No that was the total cost. This year its 45 euros if you buy from acm

http://www.formula1monaco.com/page-tarifs-gp.aspx

Theres an acrobat booklet thing if you page through the main f1 pages the historique is behind. K1-k5 is one of the better spots to see it from.

Goodwood festival at £236 is just ridiculous


----------



## Stanner (Aug 17, 2006)

I can't see any price near that for one day, let alone the whole weekend.

Unnumbered standing places at Av JF Kennedy are €40 just for Thursday.
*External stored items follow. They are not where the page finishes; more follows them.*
-- ==== Sys2Proof/Machine/Service.lean ====
section
/-! DEFINITION. The service unit: background tests (R421 to R427), clock fallbacks and restarts of spine blocks (R432, R433), the fault log
(R434 to R439), the non-volatile store (R452), fuse programming (R446 to R448) and the debug lock (R453). -/

namespace Sys2Proof.Machine

/-! ## Background tests -/

/-- R423: with no test running, the request at the head of the queue has reached it on this tick at the latest. -/
def Dev.testHead (d : Dev) : Dev :=
  match d.svc.running, d.svc.queue with
  | none, r :: rest => if r.head.isSome then d else { d with svc := { d.svc with queue := { r with head := some d.tick } :: rest } }
  | _, _ => d

/-- R421, R425: a request enters the queue. -/
def Dev.testQueue (d : Dev) (kind index : Nat) (patrol : Bool) : Dev :=
  ({ d with svc := { d.svc with queue := d.svc.queue ++ [({ kind := kind, index := index, patrol := patrol } : TestReq)] } }).testHead

/-- R35: the reference input that is not the primary. -/
def Dev.backupRef (d : Dev) : Nat := 1 - d.get TB_REFCFG_PRIMARY

/-- R416: an image swap of engine `e` is staged. -/
def Dev.swapStaged (d : Dev) (e : Nat) : Bool := d.cmt.groups.any (fun p => p.2.writes.any (fun w => w.swap == some e))

/-- R422, R328: the condition of a test; one of a memory slice needs it at its start only, since no copy starts while a slice is borrowed. -/
def Dev.testMay (d : Dev) (r : TestReq) (start : Bool) : Bool :=
  let n := r.index
  match r.kind with
  | 0x01 => !start || (d.mc.copy.isNone && d.mc.borrow.isNone && d.memUp)
  | 0x02 => d.calDone (n / 64)
  | 0x03 => !d.flag (TC_CTL_EN n) && !d.tcUpper n && (d.tcAbove 3 n).isEmpty
  | 0x04 => !d.flag (FE_CTL_EN n) && !(d.fePair n && d.flag (FE_CTL_EN (n + 1))) && !(d.fePaired n && d.flag (FE_CTL_EN (n - 1)))
  | 0x05 => d.ibxState n == 0
  | 0x06 => !d.swapStaged n
  | 0x07 => d.get (ME_STATUS_STATE n) == 0
  | 0x08 => !d.flag TB_STATUS_PLL_SINGLE
  | 0x09 => d.flag (refOk d.backupRef)
  | 0x0A => !d.flag MEM_STATUS_SPARE_USED && d.mc.copy.isNone
  | 0x10 => bitAt (d.get SVC_QSTAT_HELD) n
  | _ => true

/-- R422: the least duration of a test in ticks. -/
def testTicks (kind : Nat) : Nat :=
  match kind with
  | 0x01 => 3072
  | 0x02 => usTicks 96
  | 0x03 => usTicks 4
  | 0x04 => usTicks 20
  | 0x05 => usTicks 10
  | 0x06 => 196608
  | 0x07 => usTicks 200
  | 0x08 => msTicks 10
  | 0x09 => msTicks 10
  | 0x0A => usTicks 3280
  | 0x0B => msTicks 2000
  | 0x0C => msTicks 1
  | _ => msTicks 40

/-- R422, R39: what a test that fails does to its unit, beside its report. -/
def Dev.testFails (d : Dev) (r : TestReq) : Dev :=
  match r.kind with
  | 0x02 => d.modLine r.index (fun l => { l with ready := none })
  | 0x08 =>
    if d.flag TB_STATUS_PLL_SINGLE then d
    else ((d.raise TB_STATUS_PLL_SINGLE).spineRecNow 0x10 4 0 0 0 0).flog 0x21 4 0 1 (d.get TB_STATUS_PLL_ACTIVE)
  | 0x0A => { d with mc := { d.mc with spareBad := true } }
  | _ => d

/-- R421, R436, R440: test `r` ends: its result is shown and recorded, a failure logged. -/
def Dev.testEnd (d : Dev) (r : TestReq) (result detail : Nat) : Dev :=
  let d := ((d.put SVC_TESTRES_KIND r.kind).put SVC_TESTRES_RESULT result).put SVC_TESTRES_INDEX r.index
  let d := (d.put SVC_TESTDET_DETAIL detail).spineRecNow 0x14 1 r.index (r.kind + result * 256) detail 0
  let d := if result ≠ 1 then d
    else if r.kind = 0x10 then d.flog 0x12 4 r.index detail 0
    else (d.flog 0x32 4 r.index r.kind detail).testFails r
  d.testHead

/-- R421, R423: the request at the head of the queue starts where its condition holds. -/
def Dev.testStart (d : Dev) : Dev :=
  match d.svc.running, d.svc.queue with
  | none, r :: rest =>
    if d.napping ∨ ¬ d.testMay r true then d else
    let d := { d with svc := { d.svc with queue := rest, running := some (r, d.tick) } }
    if r.kind = 1 then d.sliceBorrow r.index else d
  | _, _ => d

/-- R421, R422: the test that runs ends after its duration; a slice's once it has been returned, with the result that the memory controller shows. -/
def Dev.testDone (d : Dev) (pass : Bool) (detail : Nat) : Dev :=
  match d.svc.running with
  | none => d
  | some (r, t) =>
    if d.tick < t + testTicks r.kind ∨ ¬ d.testMay r false ∨ (r.kind = 1 ∧ d.mc.borrow.isSome) then d else
    let d := { d with svc := { d.svc with running := none } }
    if r.kind = 1 then d.testEnd r (b2n (d.get MEM_TESTSTAT_BANKS != 0)) (d.get MEM_TESTSTAT_BANKS)
    else d.testEnd r (b2n (!pass)) detail

/-- R423: IDLEWAIT ms have passed at the head of the queue. -/
def Dev.testNotIdle (d : Dev) : Dev :=
  match d.svc.running, d.svc.queue with
  | none, r :: rest =>
    match r.head with
    | some t =>
      if d.testMay r true ∨ d.tick < t + msTicks (d.get SVC_TESTCFG_IDLEWAIT) then d
      else ({ d with svc := { d.svc with queue := rest } }).testEnd r 2 0
    | none => d
  | _, _ => d

/-- R423: the test that runs is abandoned. -/
def Dev.testGone (d : Dev) : Dev :=
  match d.svc.running with
  | some (r, _) => ({ d with svc := { d.svc with running := none } }).testEnd r 3 0
  | none => d

/-- R423: the unit under test has left its condition. -/
def Dev.testAbandon (d : Dev) : Dev :=
  match d.svc.running with
  | some (r, _) => if d.testMay r false then d else d.testGone
  | none => d

/-- R425: item `n` of the patrol: kind and index. -/
def patrolItem (n : Nat) : Nat × Nat :=
  if n < 1024 then (1, n) else ([(0x0A, 0), (0x0B, 0), (0x0C, 0), (0x08, 0), (0x09, 0)] : List (Nat × Nat)).getD (n - 1024) (0x0C, 0)

/-- R425, R442: the patrol's interval has passed: with the queue empty its next item enters it. -/
def Dev.patrolTick (d : Dev) : Dev :=
  if ¬ d.flag SVC_TESTCFG_PATROL ∨ d.tick < d.svc.patrolLast + msTicks (max 1 (d.get SVC_TESTCFG_PERIOD)) then d else
  let d := { d with svc := { d.svc with patrolLast := d.tick } }
  if ¬ d.svc.queue.isEmpty then d else
  let x := patrolItem d.svc.patrolNext
  ({ d with svc := { d.svc with patrolNext := (d.svc.patrolNext + 1) % 1029 } }).testQueue x.1 x.2 true

/-- R421: SELFTEST. -/
def Dev.descSelftest (x : Flight) (d : Dev) : Dev :=
  if 16 ≤ d.svc.queue.length then d.descEnd x 4 0 else (d.testQueue (x.desc.par 0 8) (x.desc.par 8 16) false).descEnd x 0 0

/-! ## Clock fallbacks and restarts -/

/-- R432: a PLL loses lock: its clock is taken from TCLK until a cold reset. -/
def Dev.clockFallback (d : Dev) (f : Fld) (bit : Nat) : Dev :=
  if d.flag f then d else ((d.raise f).flog 0x23 4 0 bit 0).spineRecNow 0x14 5 0 bit 0 0

/-- R436: the code of a spine block. -/
def blockCode : SpineBlock → Nat
  | .hostInterface => 0
  | .recordUnit => 1
  | .commitUnit => 2
  | .memoryController => 3
  | .serviceUnit => 4

/-- R433: a restart of the commit and snapshot unit frees group `g`. -/
def Dev.grpRestart (g : Nat) (d : Dev) : Dev :=
  if d.grpState g = 0 then d else
  let ws := (d.grp g).writes
  ((d.cmtRec g 2 d.tick ws.length 0 0 0).grpFree g).stageSettleAll (ws.map (fun w => w.flight))

/-- R433: a restart of the commit and snapshot unit drops the images in its buffers. -/
def Dev.snapRestart (d : Dev) : Dev :=
  let l := d.cmt.bufs
  l.foldl (fun d x => match x.flight with
    | some id => d.flightEnd id 4 0
    | none => d) { d with cmt := { d.cmt with bufs := [] } }

/-- R433: a restart of the record unit drops the records it holds. -/
def Dev.recRestart (d : Dev) : Dev :=
  let n := d.ru.spine.length + d.ru.held.foldl (fun n p => n + p.2.length) 0
  ({ d with ru := { d.ru with spine := [], held := [] } }).addSat RECU_SPDROP_CNT n

/-- R433: the work that a restart of a block loses. -/
def Dev.blockLoss (d : Dev) : SpineBlock → Dev
  | .hostInterface => d.linkDown
  | .recordUnit => d.recRestart
  | .commitUnit => (forRange Dev.grpRestart 0 32 d).snapRestart
  | .memoryController => d
  | .serviceUnit => d.testGone

/-- R433: a parity error restarts a spine block. -/
def Dev.parityError (d : Dev) (b : SpineBlock) : Dev :=
  let c := blockCode b
  (((d.blockLoss b).incSat SVC_RESTARTCNT_CNT).flog 0x24 4 0 c 0).spineRecNow 0x14 4 c 0 0 0

/-! ## The fault log -/

/-- The list with `f` applied to its last member. -/
def modLast {α : Type} (f : α → α) : List α → List α
  | [] => []
  | [x] => [f x]
  | x :: y :: r => x :: modLast f (y :: r)

/-- R437: merged occurrences enter the last entry of the store. -/
def State.flogMerge (s : State) : State :=
  if s.dev.svc.flRep = 0 then s else
  let f (e : FlEntry) : FlEntry := { e with rep := min (e.rep + s.dev.svc.flRep) 65535 }
  let nvs := if s.nvs.ring = [] then { s.nvs with keep := modLast f s.nvs.keep } else { s.nvs with ring := modLast f s.nvs.ring }
  { s with nvs, dev := { s.dev with svc := { s.dev.svc with flRep := 0, flRewrite := s.dev.now } } }

/-- R441: SVC.FLOG shows the entries of the two areas. -/
def Dev.flogShow (d : Dev) (n : NvStore) : Dev := (d.put SVC_FLOG_KEEP n.keep.length).put SVC_FLOG_RING n.ring.length

/-- R434, R435: an entry enters the store: the keep area, then the ring, which overwrites its oldest entry. -/
def NvStore.logPut (n : NvStore) (e : FlEntry) : NvStore :=
  let n := { n with seq := (e.seq + 1) % 2 ^ 32 }
  if n.keep.length < 256 then { n with keep := n.keep ++ [e] }
  else { n with ring := (if n.ring.length < 16128 then n.ring else n.ring.drop 1) ++ [e] }

/-- R434, R437: the oldest entry of the buffer is written to the store, after occurrences merged into the store's last entry; with the buffer
empty those alone, once a second. -/
def State.flogStore (s : State) : State :=
  match s.dev.svc.flBuf with
  | e :: rest =>
    let s := s.flogMerge
    let nvs := s.nvs.logPut e
    let v := s.dev.svc
    let last := if rest = [] then v.flLast.map (fun x => (x.1, x.2.1, x.2.2.1, true)) else v.flLast
    { s with nvs, dev := ({ s.dev with svc := { v with flBuf := rest, flLast := last, flRewrite := 0 } }).flogShow nvs }
  | [] => if s.dev.svc.flRewrite = 0 ∨ s.dev.svc.flRewrite + 800000000 ≤ s.dev.now then s.flogMerge else s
But I can't see "tabac" listed anywhere.


----------



## metblue (Oct 9, 2006)

*goodwood*

did look at their web site to check out the costs and was horrified to discover that Thursday to Sunday camping plus two days tickets for two adults was almost £600 !!!!
Then I would be approx. another £150 for fuel !!
For that kind of money we have booked DFDS ferry to Calais and 2 weeks onsite near Caen !!
Just have to wait and watch the highlights when it comes on the tv.
Why oh why do we have to accept this Rip Off !!!


----------



## jonegood (Nov 5, 2007)

Stanner said:


> I can't see any price near that for one day, let alone the whole weekend.
> 
> Unnumbered standing places at Av JF Kennedy are €40 just for Thursday.
> 
> But I can't see "tabac" listed anywhere.


You need to click on the image of a leaflet and use the arrows to get to page 13. tabac is 'K tribune'


----------



## jonegood (Nov 5, 2007)

If you fancy not going as far- you can book a weekend ticket for the Le Mans Classic for 53 euros/weekend.

I havent beento this one so dont know the camping arrangements but would venture a guess that you could probably do the whole weekend including getting there for less than Goodwood.

And we re told that eurozone is expensive :lol: :lol:

Jon

fyi its on 4th-6th July 
http://ticket.lemans.org/enceinte-g...juillet-2014-css5-lemans-pg101-ri2088388.html


----------



## Stanner (Aug 17, 2006)

jonegood said:


> Stanner said:
> 
> 
> > I can't see any price near that for one day, let alone the whole weekend.
> ...


Ahh just realised the difference in dates between the GP and the Historic GP I had thought they were both on the same weekend.


----------



## jonegood (Nov 5, 2007)

Stanner said:


> jonegood said:
> 
> 
> > Stanner said:
> ...


Thank goodness for that - I thought Id started on senior moments already!!


----------